Nawet i poprzedni Wójt Gąska został zaproszony, wielkie uznanie dla obecnej Pani Wójt, nie tak jak w Trojanowie ani Wójta ani Przewodniczącej Rady, nie mówiąc o organizatorach z Mrokowa nie było na to stać
Byłego wójta nie proszono! Przyszedł jak każdy inny mieszkaniec. Ale z zespołów ludowych zrobili pośmiewisko. Nawet im mikrofonu nie dali do śpiewania.

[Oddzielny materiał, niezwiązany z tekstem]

theorem flit_replayed (x : RingTxn) (h : (s.port p).fails < 4) : flit s p false x = s.onPort p flitBad := by
  simp only [flit, hon, hup, h]
  rfl

theorem flit_down (x : RingTxn) (h : 4 ≤ (s.port p).fails) : flit s p false x = linkDown s p := by
  simp [flit, hon, hup, Nat.not_lt.2 h]

end

/-- Who writes or reads here for a peer. -/
def ringWho (p : RingPort) (c : CtxId) (g : BitVec 12) : Who :=
  { ctx := c, gen := g, part := 0, core := none, src := srcRing p, detail := 0, arrived := true }

/-- No link that a byte's home hangs on is down. -/
theorem dead_eq_false {s : State} {a : Nat} (h : ∀ j, (target a).die = some j → ioLink 0 j ∉ s.linkDown) :
    (((target a).die.map fun j => s.linkDown.contains (ioLink 0 j)).getD false) = false := by
  cases hd : (target a).die with
  | none => rfl
  | some j => simpa using h j hd

theorem ringRequest_write {s : State} {p : RingPort} {src : BitVec 2} {c : CtxId} {g : BitVec 12} {addr : BitVec 48} {data : Bytes}
    {a : Nat} (hd : s.discards c g = false) (hl : ∀ j, (target addr.toNat).die = some j → ioLink 0 j ∉ s.linkDown)
    (ha : s.storeAt (ringWho p c g) addr.toNat data.length = .ok a) :
    ringRequest s p (.write src true c g addr data) = ringSend (writeHere s (c, g) a data) src (.ack src) := by
  unfold ringWho at ha
  simp only [ringRequest, hd, dead_eq_false hl, ha]
  rfl

theorem ringRequest_read {s : State} {p : RingPort} {src : BitVec 2} {c : CtxId} {g : BitVec 12} {addr : BitVec 48} {len : Nat}
    {b : Bytes} (hd : s.discards c g = false) (hl : ∀ j, (target addr.toNat).die = some j → ioLink 0 j ∉ s.linkDown)
    (ha : s.load (ringWho p c g) addr.toNat len = .ok b) :
    ringRequest s p (.read src true c g addr len) = ringSend s src (.readData src b) := by
  unfold ringWho at ha
  simp only [ringRequest, hd, dead_eq_false hl, ha]
  rfl

theorem ringRequest_stale {s : State} {c : CtxId} {g : BitVec 12} (hd : s.discards c g = true) (p : RingPort) (src : BitVec 2)
    (addr : BitVec 48) (data : Bytes) : ringRequest s p (.write src true c g addr data) = staleDrop s c := by
  simp only [ringRequest, hd]
  rfl

theorem ringRequest_ack (s : State) (p : RingPort) (src : BitVec 2) : ringRequest s p (.ack src) =
    s.onRng fun r => { r with unacked := r.unacked.eraseP fun u => decide (u.peer = src) } := rfl

theorem ringRequest_transit (s : State) (p : RingPort) (dst : BitVec 2) (ch : RingChannel) (inB : Bool) (data : Bytes) :
    ringRequest s p (.transit dst ch inB data) = portPass s (otherPort p) (some ch) inB (.transit dst data) := rfl

/-- What answers a flit leaves by the route to its peer. -/
theorem answer_out {s v : State} {p : RingPort} (hv : v.rng = (flitTaken s p).rng) {d : BitVec 2}
    (h : s.isPortUp (routePort s.rng d) = true) (t : RingOut) :
    OutEvent.ring (routePort s.rng d) ⟨t.channel, hopCrosses s.rng (routePort s.rng d)⟩ t ∈ (ringSend v d t).out := by
  have hr : routePort v.rng d = routePort s.rng d := by rw [hv]; rfl
  have hup : v.isPortUp (routePort v.rng d) = true := by
    rw [hr, isPortUp_of_port (congrArg RingPortRt.state (port_of_rng hv _)), flitTaken_up, h]
  have := ringSend_out hup t
  rwa [hr, hv, flitTaken_crosses] at this

/-! ### A link goes down, trains and is found again (R410, R411) -/

/-- A port whose link has gone down. -/
def RingPortRt.fallen (x : RingPortRt) : RingPortRt :=
  { x with state := .training, down := sat32 x.down, fails := 0, synced := false, peerValid := false }

theorem forget_portsHeld (s : State) (p : RingPort) : s.PortsHeld (forget s p) := rfl

/-- The port of a link that goes down: it trains, and nobody is known at its far end. -/
theorem linkDown_port {s : State} {p : RingPort} (hon : s.ringOn = true) (hup : s.isPortUp p = true) :
    (linkDown s p).port p = (s.port p).fallen := by
  set u := s.onPort p fun x => { x with state := .training, down := sat32 x.down, fails := 0, synced := false } with hu
  set v := (forget u p).onPort p fun x => { x with peerValid := false } with hv
  have hd : linkDown s p = reviewMembers (linkFault v p) := by
    simp only [linkDown, hon, hup]
    rfl
  have hport : v.port p = (s.port p).fallen := by
    rw [hv, port_onPort_self, (forget_portsHeld u p).port, hu, port_onPort_self]
    rfl
  rw [hd, (reviewMembers_portsHeld _).port, (linkFault_portsHeld v p).port, hport]

theorem exec_ringCreditTimeout {s : State} {p : RingPort} (hon : s.ringOn = true) (hup : s.isPortUp p = true) :
    exec (.ringCreditTimeout p) s = finish s (linkDown (s.onPort p fun x => { x with starve := sat32 x.starve }) p) := by
  show finish s (if s.ringOn && s.isPortUp p then _ else s) = _
  rw [hon, hup]
  rfl

theorem holdDown_port (s : State) (p : RingPort) (peer : BitVec 2) (v : LinkState) :
    (holdDown s p peer v).port p = { s.port p with state := v, peerValid := true, peerId := peer } := port_onPort_self _ _ _

theorem holdDown_keeps (s : State) (p : RingPort) (peer : BitVec 2) (v : LinkState) : s.keeps [.rng] (holdDown s p peer v) :=
  onPort_keeps s p _

/-- The far end has an ID of its own, and no active ID lies between: the link is up. -/
theorem linkTrained_port {s : State} {p : RingPort} {peer : BitVec 2} (hon : s.ringOn = true) (ht : (s.port p).state = .training)
    (hne : peer ≠ s.rng.id) (hs : s.skipsMember p peer = false) : (linkTrained s p peer false).port p =
      { s.port p with state := .up, peerValid := true, peerId := peer, fails := 0 } := by
  have hg : ¬ ((!s.ringOn) = true ∨ (s.port p).state ≠ .training) := by simp [hon, ht]
  simp only [linkTrained, if_neg hne, hs, Bool.false_eq_true, if_false]
  rw [if_neg (by simpa using hg)]
  rw [(reviewMembers_portsHeld _).port, (faultPeered_portsHeld _ p).port]
  have hseen (u : State) (peer : BitVec 2) : u.PortsHeld (if u.rng.seen.any fun e => decide (e.1 = peer) then u
      else u.onRng fun r => { r with seen := r.seen ++ [(peer, false, false)] }) := .ite (.refl u) rfl
  refine ((State.PortsHeld.onRng _ ?_).port p).trans (((hseen _ peer).port p).trans (port_onPort_self s p _))
  exact fun _ => rfl

theorem linkTrained_own {s : State} {p : RingPort} (hon : s.ringOn = true) (ht : (s.port p).state = .training) (peer : BitVec 2) :
    linkTrained s p peer true = holdDown s p s.rng.id .ownId := by
  simp [linkTrained, hon, ht]

theorem linkTrained_clash {s : State} {p : RingPort} (hon : s.ringOn = true) (ht : (s.port p).state = .training) :
    linkTrained s p s.rng.id false = holdDown (s.onRng fun r => { r with clash := true }) p s.rng.id .clash := by
  simp [linkTrained, hon, ht]

theorem linkTrained_wrong {s : State} {p : RingPort} {peer : BitVec 2} (hon : s.ringOn = true) (ht : (s.port p).state = .training)
    (hne : peer ≠ s.rng.id) (hs : s.skipsMember p peer = true) : linkTrained s p peer false = holdDown s p peer .wrongNeighbour := by
  simp [linkTrained, hon, ht, hne, hs]

theorem signalSeen_trains {s : State} {p : RingPort} (hon : s.ringOn = true) (h : (s.port p).state = .off ∨
    (s.port p).state = .ownId ∨ (s.port p).state = .clash ∨ (s.port p).state = .wrongNeighbour) :
    signalSeen s p = s.onPort p fun x => { x with state := .training } := by
  rcases h with h | h | h | h <;> simp [signalSeen, hon, h]

/-! ### Ring wake (R425) -/

/-- The domains of the two ring ports. -/
theorem wakeBy_ring (s : State) : wakeBy s .ring = wakeDom 4 (wakeDom 4 s 0x35) 0x36 := rfl

theorem domUp_ring {n : Nat} (h : n = 0x35 ∨ n = 0x36) (s : State) (src : Nat) (pll : Bool) :
    domUp s n src pll = s.onDom n fun d => d.up src pll := by
  rcases h with rfl | rfl <;> rfl

theorem onDom_out (s : State) (n : Nat) (f : DomRt → DomRt) : (s.onDom n f).out = s.out := by
  unfold State.onDom
  split <;> rfl

theorem wakeDom_ring {n : Nat} (h : n = 0x35 ∨ n = 0x36) (s : State) :
    s.keeps [.pwr] (wakeDom 4 s n) ∧ (wakeDom 4 s n).out = s.out := by
  unfold wakeDom
  split
  · rw [domUp_ring h]
    exact ⟨onDom_keeps s n _, onDom_out s n _⟩
  · exact ⟨s.keeps_refl _, rfl⟩

theorem wakeBy_ring_keeps (s : State) : s.keeps [.pwr] (wakeBy s .ring) ∧ (wakeBy s .ring).out = s.out := by
  obtain ⟨hk, ho⟩ := wakeDom_ring (.inl rfl) s
  obtain ⟨hk', ho'⟩ := wakeDom_ring (.inr rfl) (wakeDom 4 s 0x35)
  rw [wakeBy_ring]
  exact ⟨State.keeps_trans hk hk', ho'.trans ho⟩

/-- A port that was idle trains. -/
def RingPortRt.woken (x : RingPortRt) : RingPortRt := if x.state = .idle then { x with state := .training } else x

theorem wakePorts_eq (s : State) : wakePorts s =
    (wakeBy s .ring).onRng fun r => { r with idle := false, ports := r.ports.map RingPortRt.woken } := rfl

theorem wakePorts_port (s : State) (p : RingPort) : (wakePorts s).port p = (s.port p).woken := by
  have h : (wakeBy s .ring).rng = s.rng := (wakeBy_ring_keeps s).1 .rng (by simp)
  rw [wakePorts_eq, State.port, State.rng_onRng, h, State.port]
  simp

theorem wakePorts_keeps (s : State) : s.keeps [.rng, .pwr] (wakePorts s) := by
  rw [wakePorts_eq]
  exact State.keeps_trans (State.keeps_mono (wakeBy_ring_keeps s).1 (by simp)) (State.keeps_mono (State.keeps_onRng _ _) (by simp))

theorem wakePorts_out (s : State) : (wakePorts s).out = s.out := (wakeBy_ring_keeps s).2

/-! ### Ring time (R424) -/

theorem neighbourSend_keeps (s : State) (p : RingPort) (ty : Nat) (body : Bytes) : s.keeps [.rng] (neighbourSend s p ty body) :=
  State.keeps_trans (State.keeps_onRng s _) (State.keeps_mono (portPass_keeps _ p _ _ _) (by simp))

theorem neighbourSend_portsHeld (s : State) (p : RingPort) (ty : Nat) (body : Bytes) :
    s.PortsHeld (neighbourSend s p ty body) := by
  unfold neighbourSend
  refine State.PortsHeld.trans (.onRng s ?_) (portSend_portsHeld _ p _)
  exact fun _ => rfl

/-- The time of a T_SYNC that left. -/
def synced (s : State) (p : RingPort) : State :=
  (neighbourSend s p 9 []).onPort p fun x => { x with t1 := s.ringTx }

theorem synced_keeps (s : State) (p : RingPort) : s.keeps [.rng] (synced s p) :=
  State.keeps_trans (neighbourSend_keeps s p 9 []) (onPort_keeps _ p _)

theorem synced_port (s : State) (p : RingPort) : (synced s p).port p = { s.port p with t1 := s.ringTx } := by
  rw [synced, port_onPort_self, (neighbourSend_portsHeld s p 9 []).port]

theorem synced_port_ne (s : State) {p q : RingPort} (h : q ≠ p) : (synced s p).port q = s.port q := by
  rw [synced, port_onPort_ne _ _ h, (neighbourSend_portsHeld s p 9 []).port]

theorem sendSyncOn_eq {s : State} (hon : s.ringOn = true) (p : RingPort) : sendSyncOn s p =
    if s.isPortUp p then neighbourSend (synced s p) p 10 (followBody s.ringTx ((synced s p).port p).t4) else s := by
  cases hup : s.isPortUp p <;> simp only [sendSyncOn, hon, hup] <;> rfl

theorem sendSyncOn_keeps {s : State} (hon : s.ringOn = true) (p : RingPort) : s.keeps [.rng] (sendSyncOn s p) := by
  rw [sendSyncOn_eq hon]
  split
  · exact State.keeps_trans (synced_keeps s p) (neighbourSend_keeps _ p _ _)
  · exact s.keeps_refl _

/-- The port whose link is up keeps the transmit time of its T_SYNC. -/
theorem sendSyncOn_port {s : State} (hon : s.ringOn = true) (p : RingPort) :
    (sendSyncOn s p).port p = if s.isPortUp p then { s.port p with t1 := s.ringTx } else s.port p := by
  rw [sendSyncOn_eq hon]
  split
  · rw [(neighbourSend_portsHeld _ p _ _).port, synced_port]
  · rfl

theorem sendSyncOn_port_ne {s : State} (hon : s.ringOn = true) {p q : RingPort} (h : q ≠ p) :
    (sendSyncOn s p).port q = s.port q := by
  rw [sendSyncOn_eq hon]
  split
  · rw [(neighbourSend_portsHeld _ p _ _).port, synced_port_ne s h]
  · rfl

theorem ringOn_congr {s t : State} (hi : t.img = s.img) (hb : t.rng.bypass = s.rng.bypass) : t.ringOn = s.ringOn := by
  simp only [State.ringOn, State.ringEn, State.dflag, State.devCfg, secD_congr hi, hb]

theorem neighbourSend_bypass (s : State) (p : RingPort) (ty : Nat) (body : Bytes) :
    (neighbourSend s p ty body).rng.bypass = s.rng.bypass := by
  have h (u : State) (x : RingOut) : (portSend u p x).rng = u.rng := portPass_keeps u p _ _ x .rng (by simp)
  unfold neighbourSend
  dsimp only
  rw [h]
  rfl
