-- ==== Sys2Proof/Machine/IndexMemory.lean ====
section
/-! DEFINITION. The address register and memory (43_index_memory.md). -/

namespace Sys2Proof.Machine

/-- ANNN: I <- NNN (R190). -/
def execLdI (nnn : BitVec 12) (s : State) : Result := .next (s.setI (zextNNN nnn))

/-- FX1E: I <- (I + V[x]) mod 2^16, no flag (R191; decision D18, log 15). -/
def execAddIVx (x : RegIdx) (s : State) : Result := .next (advanceI (zextByte (s.reg x)) s)

/-- FX29: I <- font base + 5 * (V[x] & 0xF) (R192). -/
def execLdFVx (x : RegIdx) (s : State) : Result := .next (s.setI (glyphAddr (lowNibble (s.reg x))))

/-- FX33: the BCD digits of V[x] to I, I + 1, I + 2; I unchanged (R193). -/
def execLdBVx (x : RegIdx) (s : State) : Result := withSpan 3 s (.next (storeAtI (bcdDigits (s.reg x)) s))

/-- FX55: V0..Vx to memory from I; I <- I + x + 1 (R194). -/
def execLdMemVx (x : RegIdx) (s : State) : Result :=
  withSpan (x.val + 1) s (.next (advanceI (BitVec.ofNat 16 (x.val + 1)) (storeAtI (s.regsUpTo x) s)))

/-- FX65: memory from I to V0..Vx; I <- I + x + 1 (R195). -/
def execLdVxMem (x : RegIdx) (s : State) : Result :=
  withSpan (x.val + 1) s
    (.next (advanceI (BitVec.ofNat 16 (x.val + 1)) (s.setRegs (loadRegs s.mem s.i.toNat s.v (x.val + 1)))))

end Sys2Proof.Machine
end

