-- ==== Sys2Proof/Machine/Boot.lean ====
section
/-! DEFINITION. Reset and load, the one host action before execution (70_reset_and_hazards.md R290, R292, R293). -/

namespace Sys2Proof.Machine

/-- The shape of a font image: 80 bytes, the pixels in bits 7..4 of each (R293). -/
def fontImageOk (font : List Byte) : Bool := font.length == Config.fontLen && font.all (fun b => b.toNat % 16 == 0)

/-- Reset, font load and program load (R290). None when the core never starts: an image over 3584 bytes, a font of
the wrong shape (R292), or an IPT of 0 (R4). Every other field is as `State.reset` has it. -/
def resetAndLoad (ipt : Nat) (font program : List Byte) : Option State :=
  if 1 ≤ ipt ∧ fontImageOk font = true ∧ program.length ≤ Config.progMax then
    some { State.reset with
      ipt := ipt
      sc := ipt
      mem := (Memory.writeBytes [] Config.fontBase font).writeBytes Config.progBase program }
  else none

end Sys2Proof.Machine
end

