/-- 8XY6 and 8XYE shift V[y], not V[x], by one into V[x], then the bit shifted out goes to VF (R168, R170, R172; the order when
x or y is 0xF is decision D9, log 14). -/
def Obligations.ShiftsCopyVyThenShift : Prop :=
  ∀ (x y : RegIdx) (s : State),
    (decodeWord (BitVec.ofNat 16 (0x8006 + 0x100 * x.val + 0x10 * y.val)) = .shr x y ∧
      WritesResultThenFlag (.shr x y) x ((s.reg y).toNat / 2) ((s.reg y).toNat % 2) s) ∧
    (decodeWord (BitVec.ofNat 16 (0x800E + 0x100 * x.val + 0x10 * y.val)) = .shl x y ∧
      WritesResultThenFlag (.shl x y) x (2 * (s.reg y).toNat % 256) ((s.reg y).toNat / 128) s)

/-- CXNN writes the random byte masked by NN to V[x]. The byte is a free input: the next one supplied if there is one,
else a constant nothing is known of, and the statement holds for every value of it (R171, R268; decision D12, log 4). -/
def Obligations.RandomByteIsMasked : Prop :=
  ∀ (x : RegIdx) (nn : Byte) (s : State),
    decodeWord (BitVec.ofNat 16 (0xC000 + 0x100 * x.val + nn.toNat)) = .rnd x nn ∧
    ∃ t : State, exec (.rnd x nn) s = .next t ∧
      (∀ (b : Byte) (later : List Byte), s.rndIn = b :: later → t.reg x = b &&& nn ∧ t.rndIn = later) ∧
      (s.rndIn = [] → t.reg x = Config.freeRnd s.rndDraws &&& nn ∧ t.rndIn = []) ∧
      (t.reg x).toNat ≤ nn.toNat ∧ (∀ k : Nat, nn.getLsbD k = false → (t.reg x).getLsbD k = false) ∧
      (∀ r : RegIdx, r ≠ x → t.reg r = s.reg r) ∧
      t = { s with v := t.v, rndIn := t.rndIn, rndDraws := s.rndDraws + 1 }

/-! ## I and memory -/

/-- FX1E adds V[x] to I modulo 2^16 and touches no flag; FX29 sets I to 0x050 + 5 * (V[x] & 0xF) (R191, R192; the 16-bit width
is decision D18, log 15). -/
def Obligations.IndexArithmetic : Prop :=
  ∀ (x : RegIdx) (s : State),
    (decodeWord (BitVec.ofNat 16 (0xF01E + 0x100 * x.val)) = .addIVx x ∧
      ∃ t : State, exec (.addIVx x) s = .next t ∧ t.i.toNat = (s.i.toNat + (s.reg x).toNat) % 0x10000 ∧
        t = { s with i := t.i }) ∧
    (decodeWord (BitVec.ofNat 16 (0xF029 + 0x100 * x.val)) = .ldFVx x ∧
      ∃ t : State, exec (.ldFVx x) s = .next t ∧ t.i.toNat = 0x050 + 5 * ((s.reg x).toNat % 16) ∧
        t = { s with i := t.i })

/-- FX33 stores the hundreds, tens and ones of V[x] at I, I + 1, I + 2 and changes no other byte and no other state; if I + 2
> 0xFFF it raises MemRangeData and changes nothing else (R193; decisions D2 and D3, logs 9 and 10). -/
def Obligations.BcdStoresThreeDigits : Prop :=
  ∀ (x : RegIdx) (s : State), MemoryCanonical s →
    decodeWord (BitVec.ofNat 16 (0xF033 + 0x100 * x.val)) = .ldBVx x ∧
    (s.i.toNat + 2 ≤ 0xFFF → ∃ t : State, exec (.ldBVx x) s = .next t ∧
      (t.mem.read s.i.toNat).toNat = (s.reg x).toNat / 100 ∧
      (t.mem.read (s.i.toNat + 1)).toNat = (s.reg x).toNat / 10 % 10 ∧
      (t.mem.read (s.i.toNat + 2)).toNat = (s.reg x).toNat % 10 ∧
      (∀ a : Nat, (a < s.i.toNat ∨ s.i.toNat + 2 < a) → t.mem.read a = s.mem.read a) ∧ t = { s with mem := t.mem }) ∧
    (s.i.toNat + 2 > 0xFFF → exec (.ldBVx x) s = .next { s with fault := some .memRangeData })

/-- FX55 stores V0..Vx at I .. I + x, then adds x + 1 to I; no other byte, no register and no other state changes. If I + x >
0xFFF it raises MemRangeData and changes nothing else (R194; decisions D2 and D3, logs 9 and 10). -/
def Obligations.RegisterDumpStoresV0ToVx : Prop :=
  ∀ (x : RegIdx) (s : State), MemoryCanonical s →
    decodeWord (BitVec.ofNat 16 (0xF055 + 0x100 * x.val)) = .ldMemVx x ∧
    (s.i.toNat + x.val ≤ 0xFFF → ∃ t : State, exec (.ldMemVx x) s = .next t ∧
      (∀ k : RegIdx, k.val ≤ x.val → t.mem.read (s.i.toNat + k.val) = s.reg k) ∧
      (∀ a : Nat, (a < s.i.toNat ∨ s.i.toNat + x.val < a) → t.mem.read a = s.mem.read a) ∧
      t.i.toNat = s.i.toNat + x.val + 1 ∧ t = { s with mem := t.mem, i := t.i }) ∧
    (s.i.toNat + x.val > 0xFFF → exec (.ldMemVx x) s = .next { s with fault := some .memRangeData })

Przecież obecna Pani Wójt z poprzednikiem Panem Wójtem Gąską tyle lat razem przepracowali w urzędzie i nie wyobrażam sobie, żeby nie zapraszać Pana Wiesława na gminne uroczystości. Wręcz przeciwnie, powinien być najważniejszym gościem podczas takich wydarzeń. Co by nie powiedzieć to rozkwit gminy jest zasługą Pana wójta WIESŁAWA GĄSKI. I za to mu dziękujemy nie tylko przy okazji dożynek.
Byłam na dożynkach i rozmawiałam z poprzednim Panem Wójtem i absolutnie zaprzeczam że został zaproszony na dożynki. Ale żeby uczestniczyć w dożynkach to wcale nie trzeba mieć indywidualnego zaproszenia. A dożynki, no cóż wiało nudą.
Skromna bo taka miała być ,przepyszna wieprzowina , bardzo dobra dziczyzna ,bardzo smaczne smakołyki na wszystkich stołach Kół Gospodyń Wiejskich "naleweczki" .Rodzinna dożynkowa atmosfera wystąpienia Gości bez wątków politycznych krotkie i na temat Nareszcie ktoś zauważył Rolników na dożynkach. Dobry początek Pani Wójt.
Dokładnie tak. To święto rolników, a nie dzień samorządowca! Dla każdego coś było!